* Task prompt: Repeat exactly, and only, the lines of the entries below from the one with "unfold lockIsland; grind" through the one with "unfold linkUp; grind", both ends included.

Records below:

theorem beginPortions_keeps (id : ℕ) (ps : List ℕ) (s : State) (h_s : Canonical s) : Canonical (beginPortions id ps s) := by
  unfold beginPortions; grind [setInv_keeps, foldl_keeps, foldl_keeps_snd, Canonical.of_mk, Canonical.parts, FsKept.st, FsKept.after, FsKept.mk]

theorem setPortion_keeps (id : ℕ) (page : ℕ) (f : QPortion → QPortion) (s : State) (h_s : Canonical s) : Canonical (setPortion id page f s) := by
  unfold setPortion; grind [setInv_keeps, foldl_keeps, foldl_keeps_snd, Canonical.of_mk, Canonical.parts, FsKept.st, FsKept.after, FsKept.mk]

theorem lineFailed_keeps (id : ℕ) (at_ : ℕ) (st : ℕ) (s : State) (h_s : Canonical s) : Canonical (lineFailed id at_ st s) := by
  unfold lineFailed; grind [setInv_keeps, foldl_keeps, foldl_keeps_snd, Canonical.of_mk, Canonical.parts, FsKept.st, FsKept.after, FsKept.mk]

theorem countLines_keeps (q : QInv) (ls : List ℕ) (s : State) (h_s : Canonical s) : Canonical (countLines q ls s) := by
  unfold countLines; grind [bump_keeps, foldl_keeps, foldl_keeps_snd, Canonical.of_mk, Canonical.parts, FsKept.st, FsKept.after, FsKept.mk]

theorem qlines_keeps (n i : Nat) (it : Item) (s : State) (h : Canonical s) : Canonical (qlines n i it s).2 := by
  induction n generalizing i s with
  | zero => unfold qlines; exact h
  | succ n ih =>
    unfold qlines
    extract_lets w q0
    clear_value w q0
    split
    · exact OptKept.getD (engReady_wait_kept ‹_› h) h
    · exact ih _ _ (lineFailed_keeps _ _ _ _ (engReady_bad_kept ‹_› h))
    · have h0 := fun ls => beginPortions_keeps it.id ls s h
      split
      next e =>
      have h1 := Canonical.of_pair e (engAccess_keeps _ _ _ (h0 _))
      split
      · exact ih _ _ (countLines_keeps _ _ _ (setPortion_keeps _ _ _ _ h1))
      · split
        next e =>
        have h2 := Canonical.of_triple e (engPut_keeps _ _ _ _ h1)
        split
        · exact ih _ _ (lineFailed_keeps _ _ _ _ h2)
        · refine ih _ _ (countLines_keeps _ _ _ (ite_keeps (bumpBy_keeps _ _ _ (addForwards_keeps _ _ _ ?_)) (addForwards_keeps _ _ _ ?_)))
          all_goals exact ite_keeps h2 (setInv_keeps _ _ _ (foldl_keeps _ _ _ (fun s l hs => poisonLine_keeps _ _ _ _ hs) h2))

theorem endQExec_keeps (it : Item) (st : ℕ) (v : ℕ) (pl : List Byte) (s : State) (h_s : Canonical s) : Canonical (endQExec it st v pl s) := by
  unfold endQExec; grind [State.onEng_keeps, endWrite_keeps, foldl_keeps, foldl_keeps_snd, Canonical.of_mk, Canonical.parts, FsKept.st, FsKept.after, FsKept.mk]

theorem finishQExec_keeps (it : Item) (s : State) (h_s : Canonical s) : Canonical (finishQExec it s) := by
  unfold finishQExec; grind [endQExec_keeps, bump_keeps, foldl_keeps, foldl_keeps_snd, Canonical.of_mk, Canonical.parts, FsKept.st, FsKept.after, FsKept.mk]

theorem qportion_keeps (id : ℕ) (k : ℕ) (s : State) (h_s : Canonical s) : Canonical (qportion id k s) := by
  unfold qportion; grind [beginPortions_keeps, takeArmed_keeps, setPortion_keeps, qlines_keeps, setInv_keeps, finishQExec_keeps, foldl_keeps, foldl_keeps_snd, Canonical.of_mk, Canonical.parts, FsKept.st, FsKept.after, FsKept.mk]

theorem setIsland_keeps (i : ℕ) (f : Island → Island) (s : State) (h_s : Canonical s) : Canonical (setIsland i f s) := by
  unfold setIsland; grind [State.onPwr_keeps, foldl_keeps, foldl_keeps_snd, Canonical.of_mk, Canonical.parts, FsKept.st, FsKept.after, FsKept.mk]

theorem lockIsland_keeps (i : ℕ) (s : State) (h_s : Canonical s) : Canonical (lockIsland i s) := by
  unfold lockIsland; grind [setIsland_keeps, foldl_keeps, foldl_keeps_snd, Canonical.of_mk, Canonical.parts, FsKept.st, FsKept.after, FsKept.mk]

theorem lockIslands_keeps (is : List ℕ) (s : State) (h_s : Canonical s) : Canonical (lockIslands is s) := by
  unfold lockIslands; grind [lockIsland_keeps, foldl_keeps, foldl_keeps_snd, Canonical.of_mk, Canonical.parts, FsKept.st, FsKept.after, FsKept.mk]

theorem setLane_keeps (l : ℕ) (x : LaneState) (s : State) (h_s : Canonical s) : Canonical (setLane l x s) := by
  unfold setLane; grind [State.onKt_keeps, foldl_keeps, foldl_keeps_snd, Canonical.of_mk, Canonical.parts, FsKept.st, FsKept.after, FsKept.mk]

theorem lanesOn_keeps (p : ℕ) (s : State) (h_s : Canonical s) : Canonical (lanesOn p s) := by
  unfold lanesOn; grind [setLane_keeps, foldl_keeps, foldl_keeps_snd, Canonical.of_mk, Canonical.parts, FsKept.st, FsKept.after, FsKept.mk]

theorem setLink_keeps (l : ℕ) (x : Link) (s : State) (h_s : Canonical s) : Canonical (setLink l x s) := by
  unfold setLink; grind [State.onKt_keeps, foldl_keeps, foldl_keeps_snd, Canonical.of_mk, Canonical.parts, FsKept.st, FsKept.after, FsKept.mk]

theorem linkUp_keeps (l : ℕ) (s : State) (h_s : Canonical s) : Canonical (linkUp l s) := by
  unfold linkUp; grind [setLink_keeps, foldl_keeps, foldl_keeps_snd, Canonical.of_mk, Canonical.parts, FsKept.st, FsKept.after, FsKept.mk]

theorem reformLink_keeps (l : ℕ) (s : State) (h_s : Canonical s) : Canonical (reformLink l s) := by
  unfold reformLink; grind [setLink_keeps, linkUp_keeps, foldl_keeps, foldl_keeps_snd, Canonical.of_mk, Canonical.parts, FsKept.st, FsKept.after, FsKept.mk]

theorem portOn_keeps (s : State) (p : ℕ) (h_s : Canonical s) : Canonical (portOn s p) := by
  unfold portOn; grind [lanesOn_keeps, reformLink_keeps, foldl_keeps, foldl_keeps_snd, Canonical.of_mk, Canonical.parts, FsKept.st, FsKept.after, FsKept.mk]

theorem startStep10_keeps (s : State) (h_s : Canonical s) : Canonical (startStep10 s).1 := by
  unfold startStep10; grind [lockIslands_keeps, portOn_keeps, foldl_keeps, foldl_keeps_snd, Canonical.of_mk, Canonical.parts, FsKept.st, FsKept.after, FsKept.mk]

theorem grantDone_keeps (line : ℕ) (s : State) (h_s : Canonical s) : Canonical (grantDone line s) := by
  unfold grantDone; grind [freeDir_keeps, setDir_keeps, foldl_keeps, foldl_keeps_snd, Canonical.of_mk, Canonical.parts, FsKept.st, FsKept.after, FsKept.mk]

theorem returnedData_keeps (line : ℕ) (data : List Byte) (poison : Bool) (s : State) (h_s : Canonical s) : Canonical (returnedData line data poison s) := by
  unfold returnedData; grind [putLines_keeps, poisonLine_keeps, foldl_keeps, foldl_keeps_snd, Canonical.of_mk, Canonical.parts, FsKept.st, FsKept.after, FsKept.mk]

theorem snoopAnswered_keeps (line : ℕ) (r : SnpResp) (down : Bool) (s : State) (h_s : Canonical s) : Canonical (snoopAnswered line r down s) := by
  unfold snoopAnswered; grind [returnedData_keeps, endTxn_keeps, setDir_keeps, foldl_keeps, foldl_keeps_snd, Canonical.of_mk, Canonical.parts, FsKept.st, FsKept.after, FsKept.mk]

theorem finishFlush_keeps (b : ℕ) (s : State) (h_s : Canonical s) : Canonical (finishFlush b s) := by
  unfold finishFlush; grind [poisonLine_keeps, State.onEng_keeps, State.onHome_keeps, foldl_keeps, foldl_keeps_snd, Canonical.of_mk, Canonical.parts, FsKept.st, FsKept.after, FsKept.mk]

theorem startFlush_keeps (b : ℕ) (s : State) (h_s : Canonical s) : Canonical (startFlush b s) := by
  unfold startFlush; grind [sendSnoop_keeps, bump_keeps, State.onHome_keeps, finishFlush_keeps, foldl_keeps, foldl_keeps_snd, Canonical.of_mk, Canonical.parts, FsKept.st, FsKept.after, FsKept.mk]

theorem stepped_keeps (n : ℕ) (s : State) (h_s : Canonical s) : Canonical (stepped n s) := by
  unfold stepped; grind [State.onPwr_keeps, foldl_keeps, foldl_keeps_snd, Canonical.of_mk, Canonical.parts, FsKept.st, FsKept.after, FsKept.mk]

theorem startStep6_keeps (s : State) (h : Canonical s) : Canonical (startStep6 s).1 :=
  applyRails_keeps _ ⟨h.1, rfl, h.3, h.4⟩

theorem applyHist_keeps (powerUp : Bool) (s : State) (p : Nat × Hist) (h : Canonical s) : Canonical (applyHist powerUp s p) := by
  unfold applyHist
  extract_lets k u hh gone s1 s2 s3 st s4
  have h1 : Canonical s1 := ite_keeps (State.onGov_keeps _ _ (setHealth_keeps _ _ _ _ h)) (ite_keeps (setHealth_keeps _ _ _ _ h)
    (ite_keeps (setHealth_keeps _ _ _ _ h) h))
  have h2 : Canonical s2 := ite_keeps h1 (ite_keeps (State.onEng_keeps _ _ h1) (ite_keeps (State.onEng_keeps _ _ h1)
    (ite_keeps (State.onEng_keeps _ _ h1) (ite_keeps (setMillpond_keeps _ _ _ h1) (ite_keeps (setLane_keeps _ _ _ h1)
    (ite_keeps (setIsland_keeps _ _ _ h1) (ite_keeps (setHist_keeps _ _ _ h1) h1)))))))
  have h3 : Canonical s3 := State.onHome_keeps _ _ (setUnitH_keeps _ _ _ h2)
  have h4 : Canonical s4 := by
    unfold s4
    split
    · exact setRail_keeps _ _ _ h3
    · exact h3
  refine ite_keeps h3 ?_
  split
  · exact setIsland_keeps _ _ _ h4
  · exact h4

theorem startStep5_keeps (powerUp : Bool) (s : State) (h_s : Canonical s) : Canonical (startStep5 powerUp s).1 := by
  unfold startStep5; grind [State.onGov_keeps, applyHist_keeps, foldl_keeps, foldl_keeps_snd, Canonical.of_mk, Canonical.parts, FsKept.st, FsKept.after, FsKept.mk]

theorem startStep4_keeps (powerUp : Bool) (s : State) (h_s : Canonical s) : Canonical (startStep4 powerUp s).1 := by
  unfold startStep4; grind [loadStraps_keeps, foldl_keeps, foldl_keeps_snd, Canonical.of_mk, Canonical.parts, FsKept.st, FsKept.after, FsKept.mk]

theorem startStep3_keeps (powerUp : Bool) (s : State) (h_s : Canonical s) : Canonical (startStep3 powerUp s).1 := by
  unfold startStep3; grind [lockIsland_keeps, checkSlots_keeps, drbgBytes_keeps, State.onSec_keeps, State.onNor_keeps, foldl_keeps, foldl_keeps_snd, Canonical.of_mk, Canonical.parts, FsKept.st, FsKept.after, FsKept.mk]

theorem startStep2_keeps (s0 : State) (h_s0 : Canonical s0) : Canonical (startStep2 s0).1 := by
  unfold startStep2; grind [lockIslands_keeps, State.onMach_keeps, foldl_keeps, foldl_keeps_snd, Canonical.of_mk, Canonical.parts, FsKept.st, FsKept.after, FsKept.mk]

theorem startStep1_keeps (s : State) (h_s : Canonical s) : Canonical (startStep1 s).1 := by
  unfold startStep1; grind [lockIslands_keeps, foldl_keeps, foldl_keeps_snd, Canonical.of_mk, Canonical.parts, FsKept.st, FsKept.after, FsKept.mk]

theorem findTargets_keeps (s : State) (h_s : Canonical s) : Canonical (findTargets s) := by
  unfold findTargets; grind [setMillpond_keeps, foldl_keeps, foldl_keeps_snd, Canonical.of_mk, Canonical.parts, FsKept.st, FsKept.after, FsKept.mk]

theorem reportTargets_keeps (s : State) (h_s : Canonical s) : Canonical (reportTargets s) := by
  unfold reportTargets; grind [freeVal_keeps, event_keeps, foldl_keeps, foldl_keeps_snd, Canonical.of_mk, Canonical.parts, FsKept.st, FsKept.after, FsKept.mk]

theorem startStep9_keeps (s : State) (h_s : Canonical s) : Canonical (startStep9 s).1 := by
  unfold startStep9; grind [findTargets_keeps, lockIslands_keeps, setMillpond_keeps, reportTargets_keeps, foldl_keeps, foldl_keeps_snd, Canonical.of_mk, Canonical.parts, FsKept.st, FsKept.after, FsKept.mk]

theorem startStep8_keeps (s : State) (h_s : Canonical s) : Canonical (startStep8 s).1 := by
  unfold startStep8; grind [lockIslands_keeps, setIsland_keeps, State.onStore_keeps, findTargets_keeps, event_keeps, cwSetField_keeps, foldl_keeps, foldl_keeps_snd, Canonical.of_mk, Canonical.parts, FsKept.st, FsKept.after, FsKept.mk]

theorem startStep7_keeps (s : State) (h_s : Canonical s) : Canonical (startStep7 s).1 := by
  unfold startStep7; grind [lockIslands_keeps, State.onEng_keeps, foldl_keeps, foldl_keeps_snd, Canonical.of_mk, Canonical.parts, FsKept.st, FsKept.after, FsKept.mk]

theorem startTail_keeps (s : State) (h : Canonical s) : Canonical (startTail s) := by
  unfold startTail
  extract_lets go
  have hg : ∀ n f s, (∀ s, Canonical s → Canonical (f s).1) → Canonical s → Canonical (go n f s) := fun n f s hf hs =>
    ite_keeps hs (ite_keeps (stepped_keeps _ _ (State.onPwr_keeps _ _ (hf s hs))) (hf s hs))
  exact hg _ _ _ startStep10_keeps (hg _ _ _ startStep9_keeps (hg _ _ _ startStep8_keeps (hg _ _ _ startStep7_keeps h)))

theorem runStart_keeps (s : State) (h : Canonical s) : Canonical (runStart s) := by
  unfold runStart
  extract_lets pu go r
  have hg : ∀ n f (x : State × Bool), (∀ s, Canonical s → Canonical (f s).1) → Canonical x.1 → Canonical (go n f x).1 := by
    intro n f x hf hx
    dsimp only [go]
    split
    · exact hx
    · split
      · exact stepped_keeps _ _ (hf _ hx)
      · exact hf _ hx
  have hr : Canonical r.1 := hg _ _ _ startStep6_keeps (hg _ _ _ (startStep5_keeps _) (hg _ _ _ (startStep4_keeps _)
    (hg _ _ _ (startStep3_keeps _) (hg _ _ _ startStep2_keeps (hg _ _ _ startStep1_keeps h)))))
  exact ite_keeps (startTail_keeps _ hr) hr

theorem startGoesOn_keeps (s : State) (h_s : Canonical s) : Canonical (startGoesOn s) := by
  unfold startGoesOn; grind [runStart_keeps, foldl_keeps, foldl_keeps_snd, Canonical.of_mk, Canonical.parts, FsKept.st, FsKept.after, FsKept.mk]

theorem endT3_keeps (key : ℕ) (s : State) (h_s : Canonical s) : Canonical (endT3 key s) := by
  unfold endT3; grind [setMillpond_keeps, State.onStore_keeps, foldl_keeps, foldl_keeps_snd, Canonical.of_mk, Canonical.parts, FsKept.st, FsKept.after, FsKept.mk]

theorem checkSpares_keeps (q : ℕ) (s : State) (h_s : Canonical s) : Canonical (checkSpares q s) := by
  unfold checkSpares; grind [setMillpond_keeps, foldl_keeps, foldl_keeps_snd, Canonical.of_mk, Canonical.parts, FsKept.st, FsKept.after, FsKept.mk]

theorem freeT3_keeps (f : ℕ) (s : State) (h_s : Canonical s) : Canonical (freeT3 f s) := by
  unfold freeT3; grind [setMillpond_keeps, foldl_keeps, foldl_keeps_snd, Canonical.of_mk, Canonical.parts, FsKept.st, FsKept.after, FsKept.mk]

theorem abandonMove_keeps (p : ℕ) (s : State) (h_s : Canonical s) : Canonical (abandonMove p s) := by
  unfold abandonMove; grind [freeT3_keeps, editPage_keeps, State.onStore_keeps, requestMove_keeps, foldl_keeps, foldl_keeps_snd, Canonical.of_mk, Canonical.parts, FsKept.st, FsKept.after, FsKept.mk]

theorem endReads_keeps (q : ℕ) (s : State) (h_s : Canonical s) : Canonical (endReads q s) := by
  unfold endReads; grind [endT3_keeps, foldl_keeps, foldl_keeps_snd, Canonical.of_mk, Canonical.parts, FsKept.st, FsKept.after, FsKept.mk]

theorem retireMillpond_keeps (q : ℕ) (s : State) (h_s : Canonical s) : Canonical (retireMillpond q s) := by
  unfold retireMillpond; grind [markRetired_keeps, setMillpond_keeps, abandonMove_keeps, endReads_keeps, foldl_keeps, foldl_keeps_snd, Canonical.of_mk, Canonical.parts, FsKept.st, FsKept.after, FsKept.mk]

End of Records.

* Output:
  unfold lockIsland; grind [setIsland_keeps, foldl_keeps, foldl_keeps_snd, Canonical.of_mk, Canonical.parts, FsKept.st, FsKept.after, FsKept.mk]

theorem lockIslands_keeps (is : List ℕ) (s : State) (h_s : Canonical s) : Canonical (lockIslands is s) := by
  unfold lockIslands; grind [lockIsland_keeps, foldl_keeps, foldl_keeps_snd, Canonical.of_mk, Canonical.parts, FsKept.st, FsKept.after, FsKept.mk]

theorem setLane_keeps (l : ℕ) (x : LaneState) (s : State) (h_s : Canonical s) : Canonical (setLane l x s) := by
  unfold setLane; grind [State.onKt_keeps, foldl_keeps, foldl_keeps_snd, Canonical.of_mk, Canonical.parts, FsKept.st, FsKept.after, FsKept.mk]

theorem lanesOn_keeps (p : ℕ) (s : State) (h_s : Canonical s) : Canonical (lanesOn p s) := by
  unfold lanesOn; grind [setLane_keeps, foldl_keeps, foldl_keeps_snd, Canonical.of_mk, Canonical.parts, FsKept.st, FsKept.after, FsKept.mk]

theorem setLink_keeps (l : ℕ) (x : Link) (s : State) (h_s : Canonical s) : Canonical (setLink l x s) := by
  unfold setLink; grind [State.onKt_keeps, foldl_keeps, foldl_keeps_snd, Canonical.of_mk, Canonical.parts, FsKept.st, FsKept.after, FsKept.mk]

theorem linkUp_keeps (l : ℕ) (s : State) (h_s : Canonical s) : Canonical (linkUp l s) := by
  unfold linkUp; grind [setLink_keeps, foldl_keeps, foldl_keeps_snd, Canonical.of_mk, Canonical.parts, FsKept.st, FsKept.after, FsKept.mk]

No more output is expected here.